Der Wählerwille, weniger große Parteien / Fraktionen und stattdessen mehr kleine Parteien / Fraktionen in die kommunalen Parlamente zu wählen (wie gerade aktuell bei der Niedersächsischen Kommunalwahl im September 2021 wieder geschehen), wird hier zu einer „schwerfälligeren Meinungsbildung“ und die geplante Verfahrensänderung soll dann wieder für „stabile Mehrheitsverhältnisse in den Ausschüssen“ sorgen! Das ist zutiefst undemokratisch und entmündigt die Kommunalparlamente! Auch das Argument des größeren organisatorischen und finanziellen Aufwandes für die Vorbereitungen und Durchführung der Sitzungen bei Anwendung des Hare-Niemeyer-Verfahrens halten wir für vorgeschoben, denn die Fraktionen, die durch die Gesetzesänderung ihr Stimmrecht verlieren würden, hätten trotzdem Anspruch auf Teilnahme an den Sitzungen (Grundmandat) und auf die entsprechenden Sitzungsgelder. Es würde sich also unserer Meinung nach in diesen Punkten nichts ändern.
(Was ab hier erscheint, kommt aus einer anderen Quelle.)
-- ==== Sys2Proof/Tests/Slice0.lean ====
section
/-!
SUPPORT. Tests. First the ill-formed commands that `wellFormed` refuses and the bytes of frames, then commands on small states with results taken from the manual, then, for
every statement of Certificates/Slice0/Obligations.lean that has hypotheses, a witness: a state and operands that meet the hypotheses of each clause.
-/

namespace Sys2Proof.Tests

open Sys2Proof.Machine

-- One theorem is checked after the other: each is one kernel evaluation, and many at once need too many threads.
set_option Elab.async false

/-! ### Well-formedness, one ill-formed command for each check -/

/-- A RAISE frame with a good check is no discarded frame. -/
theorem test_wellFormed_field_frame_that_passes : wellFormed (.fieldFrameDiscarded 0 (fieldFrameBytes 0x05 0x13 0x00)) = false := by decide +kernel

theorem test_wellFormed_field_frame_that_fails : wellFormed (.fieldFrameDiscarded 0 [0x05, 0x13, 0x00]) = true := by decide +kernel

/-- A RETIRE frame with a good check is no discarded frame. -/
theorem test_wellFormed_lane_frame_that_passes : wellFormed (.laneFrameDiscarded 3 (laneFrameBytes 0x21 [0x28])) = false := by decide +kernel

theorem test_wellFormed_lane_frame_of_the_bridge : wellFormed (.laneFrameDiscarded 3 (laneFrameBytes 0x11 [0x28])) = true := by decide +kernel

theorem test_wellFormed_payload_of_61 : wellFormed (.mgmtRequest 0 (List.replicate 61 0)) = false := by decide +kernel

theorem test_wellFormed_payload_of_60 : wellFormed (.mgmtRequest 0 (List.replicate 60 0)) = true := by decide +kernel

theorem test_wellFormed_port_named_twice : wellFormed (.powerOnReset [1, 1] [] []) = false := by decide +kernel

theorem test_wellFormed_lane_named_twice : wellFormed (.powerOnReset [] [2, 2] []) = false := by decide +kernel

theorem test_wellFormed_wake_named_twice : wellFormed (.powerOnReset [] [] [7, 7]) = false := by decide +kernel

/-! ### Bytes: frames written out from the layouts of chapter 11 -/

/-- The published check values of the two codes' generators over the digits 1 to 9. -/
theorem test_crc8_of_the_nine_digits : crc8 [0x31, 0x32, 0x33, 0x34, 0x35, 0x36, 0x37, 0x38, 0x39] = 0xF4 := by decide +kernel

theorem test_crc16_of_the_nine_digits : crc16 [0x31, 0x32, 0x33, 0x34, 0x35, 0x36, 0x37, 0x38, 0x39] = 0x29B1 := by decide +kernel

/-- Kind 0, node 5; line 1, count 3. -/
theorem test_receive_raise : receiveField 2 [0x05, 0x13, 0x00, crc8 [0x05, 0x13, 0x00]] = .raise 2 5 1 3 := by decide +kernel

/-- Kind 1, node 63; line 0, count 15. -/
theorem test_receive_drop : receiveField 2 [0x7F, 0x0F, 0x00, crc8 [0x7F, 0x0F, 0x00]] = .drop 2 63 0 15 := by decide +kernel

/-- Kind 2, node 9; line 0 asserted with count 2, line 1 deasserted with count 11. -/
theorem test_receive_present : receiveField 0 [0x89, 0x12, 0x0B, crc8 [0x89, 0x12, 0x0B]] = .present 0 9 true 2 false 11 := by decide +kernel

/-- Kind 3 is none that a node sends (R30). -/
theorem test_receive_kind_three : receiveField 0 [0xC9, 0x01, 0x00, crc8 [0xC9, 0x01, 0x00]] = .fieldFrameDiscarded 0 [0xC9, 0x01, 0x00, crc8 [0xC9, 0x01, 0x00]] := by decide +kernel

theorem test_receive_hello : receiveLane 4 false (laneFrameBytes 0x10 [0x40]) = .hello 4 64 := by decide +kernel

/-- A HELLO without its limit reads it as 0 (R198). -/
theorem test_receive_hello_without_limit : receiveLane 4 false (laneFrameBytes 0x10 []) = .hello 4 0 := by decide +kernel

theorem test_receive_request : receiveLane 1 false (laneFrameBytes 0x30 [0x2A, 0x15]) = .mgmtRequest 1 [0x2A, 0x15] := by decide +kernel

/-- The table gives its rows no bits, so that no word spells a command. -/
theorem test_no_word_spells_a_command : decodeTableWord 0 0 = none := rfl

/-! ### Commands on small states -/

/-- The state after a command. -/
def after (c : Instr) (s : State) : State :=
  match exec c s with
  | .next t => t
  | .fault f => nomatch f
  | .refused _ => s

/-- An OPEN configuration. -/
def opened (t : Trigger) (v : Byte) (p : Priority) (g : GroupId) : Image := { mask := .opened, trigger := t, vector := v, priority := p, group := g }

/-- Entry `i` configured with an image as a commit leaves it, with raise count 3 known. -/
def configured (img : Image) (i : EntryIdx) : Entry :=
  { Entry.powerOn i with image := img, code := { image := img, index := i }, workMask := img.mask, workTrigger := img.trigger, raiseCount := some 3 }

/-- An ACTIVE lane with a credit limit of 3 and one credit. -/
def activeLane (k : LaneId) : Lane := { Lane.powerOn k with state := .active, link := true, creditLimit := some 3, availableCredit := 1 }

/-- Lane 0 ACTIVE, port 0 up, entry 10 (port 0, node 5, line 0) EDGE with vector 40. -/
def edgeState : State :=
  ((State.reset.modLane 0 fun _ => activeLane 0).modPort 0 fun r => { r with link := true }).modEntry 10 fun _ => configured (opened .edge 40 1 0) 10

/-- R37: recorded count 3, frame count 6: diff 3, pending count 3, two missed; the entry is queued on the group's only lane. -/
theorem test_raise_with_two_missed :
    (after (.raise 0 5 0 6) edgeState).entry 10 =
      { configured (opened .edge 40 1 0) 10 with state := .queued 0, line := true, raiseCount := some 6, pendingCount := 3 } ∧
    ((after (.raise 0 5 0 6) edgeState).port 0).missedRaises = 2 := by decide +kernel

/-- R36: the count wraps: 3 again is a duplicate, 2 is a diff of 15. -/
theorem test_raise_duplicate : ((after (.raise 0 5 0 3) edgeState).port 0).duplicates = 1 ∧
    ((after (.raise 0 5 0 2) edgeState).entry 10).pendingCount = 15 := by decide +kernel

/-- R40: an EDGE line's missed raise is delivered before the line falls. -/
theorem test_drop_with_one_missed : ((after (.drop 0 5 0 4) edgeState).entry 10).pendingCount = 1 ∧
    ((after (.drop 0 5 0 4) edgeState).entry 10).line = false ∧ ((after (.drop 0 5 0 4) edgeState).port 0).missedRaises = 1 := by decide +kernel

/-- R100: the first frame of a node makes it PRESENT with the quiet time of 40 ms and raises NODE_ARRIVED with detail port·64 + node. -/
theorem test_node_arrives : (after (.present 0 5 false 3 false 0) edgeState).node 0 5 = { presence := .present, quietTimer := some 40000, probeWaiting := false } ∧
    ((after (.present 0 5 false 3 false 0) edgeState).notice .nodeArrived).detail = 5 := by decide +kernel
Wir protestieren deshalb auf das Schärfste gegen die geplante Gesetzesänderung und fordern die Fraktionen im Niedersächsischen Landtag auf, die Änderung des § 71 NKomVG unverzüglich zurück zu nehmen und bei dem alten Sitzverteilungsverfahren nach Hare-Niemeyer zu bleiben!